Nos réponses, avec l’expertise d’Aude Denarnaud, avocate au barreau de Carcassonne.

Si votre employeur souhaite baisser votre durée de travail, il doit au préalable obtenir votre accord. Car le changement de la durée
 de travail, si elle est inscrite dans votre contrat ou si ce changement a des conséquences sur votre salaire, correspond à une modification essentielle des termes de votre contrat. Si vous l’acceptez, vous devrez signer un avenant.

Si vous refusez, l’employeur peut renoncer à
 son projet ou vous licencier. Dans ce cas, il doit justifier sa décision par un motif réel et sérieux : par exemple, ses difficultés économiques. À défaut, si vous estimez que sa décision cache la volonté de vous porter personnellement préjudice, vous pouvez la contester devant un conseil des prud’hommes et tenter d’obtenir réparation par des dommages
 et intérêts. Mais vous ne serez pas réintégré.

Le dispositif de chômage partiel

Vous êtes cependant tenu d’accepter si l’employeur recourt au chômage partiel. Soumis à autorisation administrative, ce dispositif permet à une entreprise de réduire ou suspendre temporairement son activité dans les cas prévus par l’article R5122-1 du Code du travail.

L’employeur peut alors amputer votre durée de travail de 1 000 heures par an au maximum (ou seulement 100 heures si
le motif du chômage partiel est une restructuration des installations et bâtiments). Les heures chômées sont compensées par une indemnité d’activité partielle égale à 70 % du salaire horaire brut. Elle atteint 100 % si vous consacrez ces heures à vous former. Si vous refusez l’application du chômage partiel, vous serez licencié pour faute.

Un accord de maintien de l’emploi

Votre employeur peut aussi s’appuyer sur un accord de maintien de l’emploi en cas de graves difficultés économiques pour agir, entre autres, sur la durée du travail ou les salaires. Avec une limite : ne pas réduire les salaires égaux ou inférieurs à 1,2 fois le Smic. L’application d’un tel dispositif peut durer cinq ans et nécessite l’accord individuel des salariés.
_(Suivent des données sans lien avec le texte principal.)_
/-- A joint as the duty die forwards it (R577, R650): its registers, modes, requests and generator. What the
cairn of a library program holds comes with the cairn, and a joint of an author's program has none of it
in the cluster. -/
def Joint.forward (p x : Joint) : Joint :=
  { p with cfg := x.cfg, fbPos := x.fbPos, fbVel := x.fbVel, fbCur := x.fbCur, fresh := x.fresh, ran := x.ran,
           lost := x.lost, pred := x.pred, law := x.law,
           blend := p.blend.map fun b => { b with law := (x.blend.map fun o => o.law).getD {} } }

/-- FORWARD_STATE_RX (R142, R384, R467, R577): the standby adopts what the duty die forwards at a
boundary: modes, sources, requests and generators of the joints with the records of their service,
region scales and plan times, lane state, CAN selects and the selects of Solve, Homing and Failover. -/
def Die.forwardRx (peer d : Die) : Die :=
  if d.red.grant || !d.red.linkUp || !peer.red.grant then d
  else
    { d with
      joints := vmap d.joints fun j x => if x.used then Joint.forward (peer.jnt j) x else x
      regions := vmap d.regions fun w x => { x with regs := { x.regs with hostReq := (peer.region w).regs.hostReq } }
      sep := { d.sep with regions := vmap d.sep.regions fun w x =>
        let p := peer.sepRegion w
        { x with target := p.target, applied := p.applied, prev := p.prev, tau := p.tau } }
      lanes := vmap d.lanes fun l x => (peer.lane l).forward x
      cans := vmap d.cans fun n x => { (Can.mirror (peer.can n) x) with direct := (peer.can n).direct }
      axes := vmap d.axes fun a x => 
        let p := peer.axis a
        { x with regs := { x.regs with hostStep := p.regs.hostStep }, stop := p.stop, homeStart := p.homeStart, edge := p.edge }
      red := { d.red with confirmReq := peer.red.confirmReq, confirmMode := peer.red.confirmMode } }

/-- PEER_RECORD_RX (R603): the duty die logs the oldest record the standby has forwarded. -/
def State.peerRecordRx (id : DieId) (s : State) : State :=
  let p := s.die id.peer
  match p.err.forward with
  | [] => s
  | r :: rest =>
    if (s.die id).red.grant && (s.die id).red.linkUp then
      (s.put id.peer { p with err := { p.err with forward := rest } }).upd id (Die.enterRec { r with peer := true })
    else s

/-! The link and fitness (R487) -/

/-- The causes of R487 in the order of DEGR_CAUSE, as seen by the standby `d` against the holder. -/
def Die.unfitCause (d peer : Die) : Nat :=
  let age := (d.time.cyc - d.red.dieHealth).toNat * d.img.cell.tc
  if !d.red.rotationOk || 12 * 10 ^ 9 < age then 1
  else if !d.red.linkUp then 2
  else if (peer.usedRoles.filter fun r => (peer.holder r).any fun e => (peer.unit 0 e).state = .active).any fun r =>
      match (d.red.cairnCyc[r]?).getD none with | none => true | some c => 4 < (d.time.cyc - c).toNat then 3
  else if d.red.hbSig ≠ d.imgSig then 4
  else if 16 < (diff32 peer.time.ns d.time.ns).natAbs then 5
  else if d.boot.minimal then 6
  else 0

/-- The cause in force: a standby that is not there at all is 7. -/
def degradeCause (duty standby : Die) : Nat :=
  if standby.red.latched || standby.boot.phase ≠ .complete then (if standby.boot.minimal then 6 else 7)
  else standby.unfitCause duty

/-- REDUNDANCY_DEGRADED on one die by a cause. -/
def Die.judgeDegraded (cause : Nat) (d : Die) : Die :=
  if cause = 0 then { d with red := { d.red with degraded := false, cause := 0 } }
  else d.setDegraded (BitVec.ofNat 3 cause)

/-- Both dies judge fitness, at the end of a cell cycle or when the link changes (R487). -/
def State.judgeFitness (s : State) : State :=
  match s.holder with
  | none => s
  | some h =>
    let cause := degradeCause (s.die h) (s.die h.peer)
    let s := s.both (Die.judgeDegraded cause)
    (s.upd h fun d => { d with red := { d.red with fit := false } }).upd h.peer fun d =>
      { d with red := { d.red with fit := decide (cause = 0) } }

/-- D2D_LINK_DOWN (R487): the fitness of the last cycle's end stays what a silence judges. -/
def State.linkDown (s : State) : State :=
  let s := s.both fun d => { d with red := { d.red with linkUp := false, cairnTx := [] } }
  if s.holder.isSome then s.both (Die.setDegraded 2) else s

/-- D2D_LINK_UP: the link domain is ON on both dies. -/
def State.linkUp (s : State) : State :=
  if s.a.awake domD2d && s.b.awake domD2d then
    s.both fun d => { d with red := { d.red with linkUp := true } }
  else s

/-! Unit commands across the dies (R37, R465, R488) -/

/-- The kinds that have a unit state (R459). -/
def hasUnitState (kind : Nat) : Bool := kind ≤ 10 || kind = 13 || kind = 15

/-- A RED_UNIT_CMD on a block of the package, by the table of R460; none: refused. -/
def UnitRec.command (act : UnitAction) (u : UnitRec) : Option UnitRec :=
  match act, u.state with
  | .test, .standby => some { u with state := .selftest }
  | .release, .quarantined => some { u with state := .reset, faultCnt := 0 }
  | .quarantine, .off => none
  | .quarantine, _ => some { u with state := .quarantined }
  | _, _ => none

/-- A RED_UNIT_CMD on the unit of RED_UNIT_SEL. -/
def State.redUnitCmd (id : DieId) (act : UnitAction) (s : State) : State :=
  let u := (s.die id).red.sel
  let kind := bits u 13 10
  let idx := bits u 9 0
  let die : DieId := if bits u 15 14 = 0 then .a else .b
  if u = uidNone then s.upd id Die.refuse
  else if !validUid u then s.upd id (Die.endAccess .badUid)
  else if !hasUnitState kind then s.upd id Die.refuse
  else if bits u 15 14 = 2 then
    match ((s.pkg.units[idx]?).getD {}).command act with
    | none => s.upd id Die.refuse
    | some r => { s.upd id Die.accept with pkg := { s.pkg with units := s.pkg.units.setIfInBounds idx r } }
  else if die = id then s.upd id (Die.unitCmd act kind idx)
  else if !(s.die id).red.linkUp then s.upd id Die.refuse
  else
    let s := s.upd die (Die.unitCmd act kind idx)
    s.upd id (Die.endAccess (s.die die).host.access)

end Sys2Proof.Machine
end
En cas de refus, vous serez 
licencié selon les modalités d’un licenciement individuel pour motif économique.

Une baisse de votre temps de travail sans votre accord

D’après la jurisprudence, si l’horaire collectif de travail de votre entreprise est supérieur à 35 heures, celle-ci peut réduire votre temps de travail jusqu’à cette durée légale sans votre accord, à condition de ne pas toucher à votre salaire. Si elle est assujettie aux 35 heures, elle peut supprimer vos heures supplémentaires et réduire votre salaire en conséquence sans votre accord, sauf si le nombre de ces heures sup est fixé dans votre contrat (Cass. Soc. 14 mai 2014, n° 13-14176).